- About this task
Give back, word for word, the line that contains "0x34 4 != conn" and every line that follows it in the data below.

- Data to use

== Segment start ==

/-- R230, R235, R240: the commit: tables, manifests, chunk codes and record written, STATE COMMITTED last; members are told the
resume beat, a mirror starts, the host gets its completion. -/
def commitTake (s : State) (t : Take) : State :=
  let i := t.slot
  let total := takeTotal s t
  let base := takePartBase t 8
  let s := ((imageAreas s (snTables t.raw)).foldl (fun (p : State × Nat) g => (copyArea p.1 i (2 ^ 21 + p.2) g.1 g.2, p.2 + g.2)) (s, base)).1
  let s := (rangeFrom 0 8).foldl (fun s n =>
    let l := if nbit (snMembers t.raw) n then kget [] t.parts n else []
    slotWrite s i (0x1000 + 512 * n)
      ((l.flatMap fun g => leBytes 8 g.1 ++ leBytes 8 g.2) ++ List.replicate (512 - 16 * l.length) 0)) s
  let s := (rangeFrom 0 ((total + 2 ^ 24 - 1) / 2 ^ 24)).foldl (fun s c =>
    slotWrite s i (0x2000 + 8 * c) (leBytes 8 (crc64 (slotRead s i (2 ^ 21 + c * 2 ^ 24) (chunkLen total c))))) s
  let s := slotWrite s i 0 (takeRecord s t total)
  let s := setSlotState s i 2
  let resume := s.drum.count + 50
  let s := putSnap (regPut s rSnapMirror 63 32 0)
    { s.snap with take := none, hold := some { members := snMembers t.raw, tables := snTables t.raw, resume := resume } }
  let s := tellAll s (portsOf (snMembers t.raw)) 0x35 [(4, t.gen % 2 ^ 32), (8, resume.toNat)]
  let s := if snapMode s = 2 then
      startMirror (putSnap s { s.snap with mirOut := some (newMirror t.gen i) })
    else s
  snapEntry s t.origin t.raw 0 0 i t.gen (snCut t.raw) total (snUser t.raw)

/-- R239: the job ends during a take. -/
def abortTake (s : State) : State := cancelTake s 0xE

/-! ### Drains (R242) -/

/-- Packets of its drains that a connection has on the way at most (DESIGN CHOICE, log 49). -/
def drainWindow : Nat := 64

/-- One packet of a drain, while the connection has room and its port is not paused (R334). -/
def drainStep (s : State) (key : Nat) : State :=
  match s.snap.drains.find? fun d => d.key == key with
  | some d =>
    match s.host.conns.find? fun e => e.1 == field d.raw 0x34 4 with
    | some (cn, c) =>
      if d.sent < d.total ∧ c.sent.length < drainWindow ∧ !s.host.paused.contains c.port then
        let n := min c.mtu (d.total - d.sent)
        let s := rdmaSend s cn (field d.raw 0x28 8 + d.sent) (field d.raw 0x30 4) (slotRead s d.slot d.sent n) (some key)
        putSnap s { s.snap with drains := s.snap.drains.map fun e => if e.key = key then { e with sent := d.sent + n } else e }
      else s
    | none => s
  | none => s

/-- The drains of a connection send as far as there is room. -/
def drainPump (s : State) (conn : Nat) : State :=
  let ks := (s.snap.drains.filter fun d => field d.raw 0x34 4 == conn).map fun d => d.key
  ks.foldl (fun s k => (rangeFrom 0 drainWindow).foldl (fun s _ => drainStep s k) s) s

/-- R242: bytes of a drain acknowledged; a drain that is through completes. -/
def drainAcked (s : State) (key n : Nat) : State :=
  match s.snap.drains.find? fun d => d.key == key with
  | some d =>
    if d.acked + n ≥ d.total then
      let s := putSnap s { s.snap with drains := s.snap.drains.filter fun e => e.key != key }
      drainEntry s { d with acked := d.total } 0
    else putSnap s { s.snap with drains := s.snap.drains.map fun e => if e.key = key then { e with acked := d.acked + n } else e }
  | none => s

/-- The drains of a connection that closes end ABORTED (DEDUCED, log 49). -/
def abortDrains (s : State) (conn : Nat) : State :=
  let ds := s.snap.drains.filter fun d => field d.raw 0x34 4 == conn
  let s := putSnap s { s.snap with drains := s.snap.drains.filter fun d => field d.raw 0x34 4 != conn }
  ds.foldl (fun s d => drainEntry s d 0xE) s

/-- R242: a slot holds the generation `g`, whole or DAMAGED, with a record that checks. -/
def slotHolds (s : State) (i g : Nat) : Bool :=
  (slotCommitted s i || slotState s i == 4) && slotGen s i == g && recordOk s i && imageFits s i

== Segment end ==

- The answer
  let s := putSnap s { s.snap with drains := s.snap.drains.filter fun d => field d.raw 0x34 4 != conn }
  ds.foldl (fun s d => drainEntry s d 0xE) s

/-- R242: a slot holds the generation `g`, whole or DAMAGED, with a record that checks. -/
def slotHolds (s : State) (i g : Nat) : Bool :=
  (slotCommitted s i || slotState s i == 4) && slotGen s i == g && recordOk s i && imageFits s i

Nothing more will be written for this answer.